4. Akibat peningkatan intensitas gejala seharusnya disarankan satu
bentuk pre-planned yang memberikan perencanaan untuk
meningkatkan status fungsional penderita. Pengetahuan pasien dan
penyediaan informasi penting untuk mendapatkan hasil yang baik.
Apapun bentuk dari sodium kromolin dan nedokromil untuk terapi obat,
mungkin berupa kortikosteroid inhalasi, sekarang sudah banyak secara luas
untuk pengobatan banyak orang yang menderita asma dengan gejala.

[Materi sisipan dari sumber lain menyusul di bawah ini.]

/-- The two clauses of `OffRow…`: `START_ENABLE` with and without its power-good bit. -/
theorem witness_OffRowWithPowerGoodRequestsStart :
    readReg (powered .off 0xF []) .startEnable &&& 0x04 ≠ 0 ∧ (powered .off 0xF []).cfg.defines 0x05 = true ∧
    readReg (powered .off 0x3 [(0x04, 0x03)]) .startEnable &&& 0x04 = 0 := by decide

/-- The branches of `StepIdempotentOnSelfLoops`: each self-loop, and a row that is none. -/
theorem witness_StepIdempotentOnSelfLoops :
    ((powered .off 0 []).pstate = .off ∧ (powered .off 0 []).powerGood = false) ∧
    (let s := { powered .offPowerGood 0 [] with powerGood := true }; s.pstate = .offPowerGood ∧ s.powerGood = true) ∧
    (let s := { busUp [] with railGood := true }; s.pstate = .on ∧ s.railGood = true) ∧
    ((powered .poweringOn 0 []).pstate = .poweringOn ∧ (powered .poweringOn 0 []).railGood = false) ∧
    (powered .clearMask 0 []).pstate = .clearMask := by decide

/-- Two states that differ in `CONTROL` alone. -/
theorem witness_StepReadsOnlyStartAndRestartRegisters :
    ∃ s s' : State, s ≠ s' ∧ s' = { s with reg := s'.reg } ∧
      ∀ r ∈ [RegName.startEnable, .startReason, .restartHours, .restartMinutes, .restartSeconds],
        readReg s' r = readReg s r :=
  ⟨powered .clearMask 0 [], powered .clearMask 0 [(0x03, 0x01)], by decide, by decide, by decide⟩

/-- The clauses of `StartEvent…`: admitted from each of the two states, refused for the reason, for the state. -/
theorem witness_StartEventNeedsStateAndEnabledReason :
    ((powered .off 0 []).pstate = .off ∧ 0x01 &&& readReg (powered .off 0 []) .startEnable ≠ 0) ∧
    ((powered .offPowerGood 0 []).pstate = .offPowerGood ∧
      0x08 &&& readReg (powered .offPowerGood 0 []) .startEnable ≠ 0) ∧
    (0x10 &&& readReg (powered .off 0 []) .startEnable = 0) ∧
    ¬ ((busUp []).pstate = .off ∨ (busUp []).pstate = .offPowerGood) := by decide

theorem witness_SecondStartEventIsInert :
    ∃ (s t : State) (reason : Byte), exec (.handleStartEvent reason) s = .next t ∧ t.pstate ≠ s.pstate :=
  ⟨powered .off 0 [], _, 0x01, rfl, by decide⟩

/-- The clauses of `StartRequests…` and `RequestPowerDown…`. -/
theorem witness_requests :
    ((powered .off 0x1 []).irqStart.getLsbD 0 = true ∧ (powered .off 0xE []).irqStart.getLsbD 0 = false) ∧
    ((powered .off 0x2 []).irqStart.getLsbD 1 = true ∧ (powered .off 0xD []).irqStart.getLsbD 1 = false) ∧
    ((powered .off 0x8 []).irqStart.getLsbD 3 = true ∧ (powered .off 0x7 []).irqStart.getLsbD 3 = false) ∧
    (busUp []).pstate = .on ∧ (powered .off 0 []).pstate ≠ .on := by decide

/-- `Reset…`: the configuration, and a register of each kind of its last clause. -/
theorem witness_ResetGivesEveryResetValue :
    (busUp []).cfg.wellFormed = true ∧ (busUp []).cfg.regDef? 0x04 = some ⟨0x04, .rw, 0x0F⟩ ∧
    ∀ r : RegName, r.cls = .ro → 0x04 ≠ ((busUp []).cfg.addrOf r).toNat := by
  refine ⟨by decide, by decide, fun r h => ?_⟩
  cases r <;> first | decide | exact absurd h (by decide)

theorem witness_MainIterationStepsKicksSuspends :
    ∃ s : State, s.sleeping = false ∧ s.mainPhase = .ready ∧ dueAt .kickDue s = false ∧ dueAt .suspendDue s = false :=
  ⟨State.reset, rfl, rfl, rfl, rfl⟩

/-- An input that falls at each place inside an iteration, none there, and `MAIN_ITER` before it. -/
theorem witness_MainIterationYieldsBetweenParts :
    let k := { busUp [] with inputs := [{ atBus 0x042 with slot := .kickDue }] }
    let p := { busUp [] with inputs := [{ atBus 0x042 with slot := .suspendDue }] }
    (k.sleeping = false ∧ k.mainPhase = .ready ∧ dueAt .kickDue k = true) ∧
    (p.sleeping = false ∧ p.mainPhase = .ready ∧ dueAt .kickDue p = false ∧ dueAt .suspendDue p = true) ∧
    dueAt .suspendDue { p with mainPhase := .kickDue } = true ∧
    dueAt .suspendDue { k with mainPhase := .kickDue } = false ∧
    { p with mainPhase := .suspendDue }.mainPhase = .suspendDue ∧
    decode p.cfg (eventWord p (atPort (.pwr 0x400) true false).event) = .ok .mainIter ∧
    due .kickDue { atBus 0x042 with slot := .kickDue } = true ∧
    due .suspendDue { atBus 0x042 with slot := .suspendDue } = true := by decide

/-- Suspended, with no input and with a firmware operation of context `main`. -/
theorem witness_SuspendedMainLoopDoesNotMove :
    (∃ s : State, s.sleeping = true ∧ s.inputs = []) ∧
    ∃ (s : State) (inp : Input) (rest : List Input) (i : Instr),
      s.sleeping = true ∧ s.inputs = inp :: rest ∧ decode s.cfg (eventWord s inp.event) = .ok i ∧
      runsInMain inp.ctx i = true :=
  ⟨⟨{ State.reset with sleeping := true }, rfl, rfl⟩,
    ⟨{ State.reset with sleeping := true, inputs := [⟨.store 0x106000000A5, .main, .ready, false, false⟩] },
      ⟨.store 0x106000000A5, .main, .ready, false, false⟩, [], .set8 0x06 0xA5, rfl, rfl, by decide, rfl⟩⟩

theorem witness_MainLoopRunsByItself :
    (∃ s : State, s.inputs = [] ∧ s.sleeping = false ∧ s.mainPhase = .ready) ∧
    ∃ s : State, s.inputs = [] ∧ s.sleeping = false ∧ s.mainPhase ≠ .ready :=
  ⟨⟨State.reset, rfl, rfl, rfl⟩, ⟨{ State.reset with mainPhase := .suspendDue }, rfl, rfl, by decide⟩⟩

/-- A tick while suspended, and an operation of context `main` while not. -/
theorem witness_StepRunsDecodedOperation :
    (∃ (s : State) (inp : Input) (rest : List Input) (i : Instr),
      s.inputs = inp :: rest ∧ midIteration s = false ∧ decode s.cfg (eventWord s inp.event) = .ok i ∧
      s.sleeping = true ∧ runsInMain inp.ctx i = false) ∧
    ∃ (s : State) (inp : Input) (rest : List Input) (i : Instr),
      s.inputs = inp :: rest ∧ midIteration s = false ∧ decode s.cfg (eventWord s inp.event) = .ok i ∧
      s.sleeping = false ∧ runsInMain inp.ctx i = true :=
  ⟨⟨{ State.reset with sleeping := true, inputs := [atPort (.pwr 0x600) false false] },
      atPort (.pwr 0x600) false false, [], .wake, rfl, rfl, by decide, rfl, rfl⟩,
    ⟨{ State.reset with inputs := [atPort (.pwr 0x400) true false] }, atPort (.pwr 0x400) true false, [], .mainIter,
      rfl, rfl, by decide, rfl, rfl⟩⟩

Beberapa agen yang dipasarkan dalam inhalasi dosis terukur memberikan
efektivitas topikal dan metabolisme cepat (hepatik) pada setiap obat yang
diabsorpsi; beberapa obat tersebut diperbolehkan dikonsumsi dua kali sehari
untuk meningkatkan efek kerjanya. Kortikosteroid inhalasi merupakan terapi
tambahan yang secara signifikan menurunkan morbiditas asma, hiperreaktif
bronkus terkontrol, serta jumlah dan tingkat keaktifan peradangan sel-sel
saluran pernapasan. Efek ini hampir selalu berhubungan dan rutin tercapai
tanpa efek samping sistemik akibat penggunaan kortikosteroid oral maupun
parenteral. Walaupun terdapat faktor-faktor yang aman ini, pada kasus yang
jarang, efek ekstrabronkial dapat muncul bila dosis yang dianjurkan
terlewati; hiperkortikisme dapat timbul pada pasien tertentu yang
menggunakan dosis biasa. Selain itu, efek samping lokal dapat timbul pada
dosis yang disarankan dan dapat meningkat sebanding dengan peningkatan
penggunaan obat. Efek samping ini termasuk iritas tenggorokan, infeksi
Candida pada orofaring, dan miopati laring (tidak berfungsinya otot), yang
menimbulkan suara serak. Pasien yang menggunakan kortikosteroid inhalasi
dapat menurunkan kejadian yang tidak menguntungkan dengan secara
cepat membasuh mulut mereka menggunakan air keran setelah pemakaian
obat inhalasi.
Atropin dan agen antikolinergik terkait telah memperlihatkan aktivitas
sebagai relaksan otot bronkial. Inhalasi congener aerosol, ipratropium
bromida mencapai bronkodilasi sedang tanpa efek samping yang diharapkan
dari antagonis sistem muskarinik. Ipratropium khususnya digunakan pada
asma yang telah mengalami komplikasi bronkitis kronik, namun dapat juga
menguntungkan pasien lain yang memiliki masalah saluran pernapasan. Efek
merugikan jarang terjadi dan usaha-usaha terus dilakukan untuk
menjelaskan indikasi yang lebih baik untuk agen-agen tersebut.